Material for this task:

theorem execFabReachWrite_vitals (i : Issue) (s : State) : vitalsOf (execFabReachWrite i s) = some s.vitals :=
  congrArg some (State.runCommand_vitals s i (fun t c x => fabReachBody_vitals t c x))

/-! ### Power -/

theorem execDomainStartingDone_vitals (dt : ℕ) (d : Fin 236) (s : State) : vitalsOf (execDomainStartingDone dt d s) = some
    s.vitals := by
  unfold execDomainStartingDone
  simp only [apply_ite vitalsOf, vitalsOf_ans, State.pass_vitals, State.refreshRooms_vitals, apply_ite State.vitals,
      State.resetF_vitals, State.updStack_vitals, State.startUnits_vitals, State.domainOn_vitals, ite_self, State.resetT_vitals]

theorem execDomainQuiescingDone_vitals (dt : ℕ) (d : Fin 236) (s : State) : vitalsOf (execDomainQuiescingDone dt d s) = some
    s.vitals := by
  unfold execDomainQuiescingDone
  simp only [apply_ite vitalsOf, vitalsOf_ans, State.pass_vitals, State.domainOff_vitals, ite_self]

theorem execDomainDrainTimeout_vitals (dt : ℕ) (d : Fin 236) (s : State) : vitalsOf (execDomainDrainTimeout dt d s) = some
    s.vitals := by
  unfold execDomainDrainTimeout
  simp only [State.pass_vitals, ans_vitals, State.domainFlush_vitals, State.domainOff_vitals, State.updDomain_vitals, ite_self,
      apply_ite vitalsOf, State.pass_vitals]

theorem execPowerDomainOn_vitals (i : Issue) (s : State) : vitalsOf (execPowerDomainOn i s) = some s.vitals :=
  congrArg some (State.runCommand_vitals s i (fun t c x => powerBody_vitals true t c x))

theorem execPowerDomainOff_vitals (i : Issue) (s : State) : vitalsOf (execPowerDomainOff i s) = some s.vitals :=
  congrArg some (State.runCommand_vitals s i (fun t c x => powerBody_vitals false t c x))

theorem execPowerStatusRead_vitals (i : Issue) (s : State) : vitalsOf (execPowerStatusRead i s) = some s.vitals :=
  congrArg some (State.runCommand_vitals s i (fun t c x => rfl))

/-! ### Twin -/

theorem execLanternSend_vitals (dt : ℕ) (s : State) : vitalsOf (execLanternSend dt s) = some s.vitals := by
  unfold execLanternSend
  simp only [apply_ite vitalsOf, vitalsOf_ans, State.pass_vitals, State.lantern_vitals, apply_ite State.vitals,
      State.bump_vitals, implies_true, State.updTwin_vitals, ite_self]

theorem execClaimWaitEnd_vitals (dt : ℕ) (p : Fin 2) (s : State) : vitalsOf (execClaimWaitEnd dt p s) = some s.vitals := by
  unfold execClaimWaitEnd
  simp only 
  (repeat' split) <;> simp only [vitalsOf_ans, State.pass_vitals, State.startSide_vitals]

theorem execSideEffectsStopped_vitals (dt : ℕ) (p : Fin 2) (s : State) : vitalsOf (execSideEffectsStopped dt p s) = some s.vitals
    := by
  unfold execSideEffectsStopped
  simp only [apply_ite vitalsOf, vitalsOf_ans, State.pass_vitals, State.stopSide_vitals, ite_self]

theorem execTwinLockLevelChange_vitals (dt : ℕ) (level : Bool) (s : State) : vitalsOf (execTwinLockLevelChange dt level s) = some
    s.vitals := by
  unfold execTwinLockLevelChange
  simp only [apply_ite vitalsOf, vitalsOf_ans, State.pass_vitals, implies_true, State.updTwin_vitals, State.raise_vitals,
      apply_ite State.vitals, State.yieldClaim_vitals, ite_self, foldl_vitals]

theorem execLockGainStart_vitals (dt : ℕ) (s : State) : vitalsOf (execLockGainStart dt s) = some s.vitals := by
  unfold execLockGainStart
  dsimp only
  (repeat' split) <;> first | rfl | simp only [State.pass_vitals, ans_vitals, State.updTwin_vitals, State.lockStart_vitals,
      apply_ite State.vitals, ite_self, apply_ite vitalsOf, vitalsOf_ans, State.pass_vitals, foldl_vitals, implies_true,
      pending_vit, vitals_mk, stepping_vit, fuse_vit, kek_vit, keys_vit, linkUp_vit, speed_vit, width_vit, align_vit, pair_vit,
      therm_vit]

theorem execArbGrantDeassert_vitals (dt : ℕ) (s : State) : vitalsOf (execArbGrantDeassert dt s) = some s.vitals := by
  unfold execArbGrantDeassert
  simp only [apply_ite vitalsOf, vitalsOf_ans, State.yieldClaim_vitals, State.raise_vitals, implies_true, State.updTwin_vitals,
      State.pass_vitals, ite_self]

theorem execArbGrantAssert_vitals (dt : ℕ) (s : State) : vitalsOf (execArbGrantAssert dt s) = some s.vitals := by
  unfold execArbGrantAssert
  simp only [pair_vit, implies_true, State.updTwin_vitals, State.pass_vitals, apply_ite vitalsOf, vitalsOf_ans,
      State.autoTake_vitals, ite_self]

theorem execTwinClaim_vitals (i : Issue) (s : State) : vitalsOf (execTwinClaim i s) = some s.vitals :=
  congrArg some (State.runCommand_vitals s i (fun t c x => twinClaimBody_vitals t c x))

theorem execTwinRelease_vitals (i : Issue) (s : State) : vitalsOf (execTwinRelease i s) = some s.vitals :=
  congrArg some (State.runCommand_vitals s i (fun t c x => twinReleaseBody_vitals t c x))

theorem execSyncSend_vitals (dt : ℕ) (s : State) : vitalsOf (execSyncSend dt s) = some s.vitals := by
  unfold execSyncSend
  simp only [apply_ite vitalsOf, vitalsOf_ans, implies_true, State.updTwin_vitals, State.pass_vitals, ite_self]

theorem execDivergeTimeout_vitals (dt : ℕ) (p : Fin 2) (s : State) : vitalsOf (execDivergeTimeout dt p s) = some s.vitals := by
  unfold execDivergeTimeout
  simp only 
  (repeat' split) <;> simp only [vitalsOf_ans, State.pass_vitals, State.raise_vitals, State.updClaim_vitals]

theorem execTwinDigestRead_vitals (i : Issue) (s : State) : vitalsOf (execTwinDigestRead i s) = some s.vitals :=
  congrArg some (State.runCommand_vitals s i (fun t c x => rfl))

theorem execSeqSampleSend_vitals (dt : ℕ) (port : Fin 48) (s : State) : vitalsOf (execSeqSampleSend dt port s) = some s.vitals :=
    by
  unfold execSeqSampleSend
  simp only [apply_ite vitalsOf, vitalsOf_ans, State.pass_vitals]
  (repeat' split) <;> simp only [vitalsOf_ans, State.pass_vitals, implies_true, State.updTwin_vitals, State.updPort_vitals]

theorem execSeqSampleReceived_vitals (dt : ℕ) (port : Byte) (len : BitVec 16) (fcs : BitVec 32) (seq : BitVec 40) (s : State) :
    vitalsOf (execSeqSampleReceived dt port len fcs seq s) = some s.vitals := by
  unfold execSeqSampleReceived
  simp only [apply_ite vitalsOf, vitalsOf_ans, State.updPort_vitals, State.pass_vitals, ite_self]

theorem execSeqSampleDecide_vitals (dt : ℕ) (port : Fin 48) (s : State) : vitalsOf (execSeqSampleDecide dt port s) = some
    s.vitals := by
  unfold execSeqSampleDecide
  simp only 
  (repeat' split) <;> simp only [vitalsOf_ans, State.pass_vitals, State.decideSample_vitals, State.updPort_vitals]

What is being asked: Up to and including the line with "State.pass_vitals, State.refreshRooms_vitals, apply_ite", repeat the entries exactly, beginning at their first line.

Answer section:
theorem execFabReachWrite_vitals (i : Issue) (s : State) : vitalsOf (execFabReachWrite i s) = some s.vitals :=
  congrArg some (State.runCommand_vitals s i (fun t c x => fabReachBody_vitals t c x))

/-! ### Power -/

theorem execDomainStartingDone_vitals (dt : ℕ) (d : Fin 236) (s : State) : vitalsOf (execDomainStartingDone dt d s) = some
    s.vitals := by
  unfold execDomainStartingDone
  simp only [apply_ite vitalsOf, vitalsOf_ans, State.pass_vitals, State.refreshRooms_vitals, apply_ite State.vitals,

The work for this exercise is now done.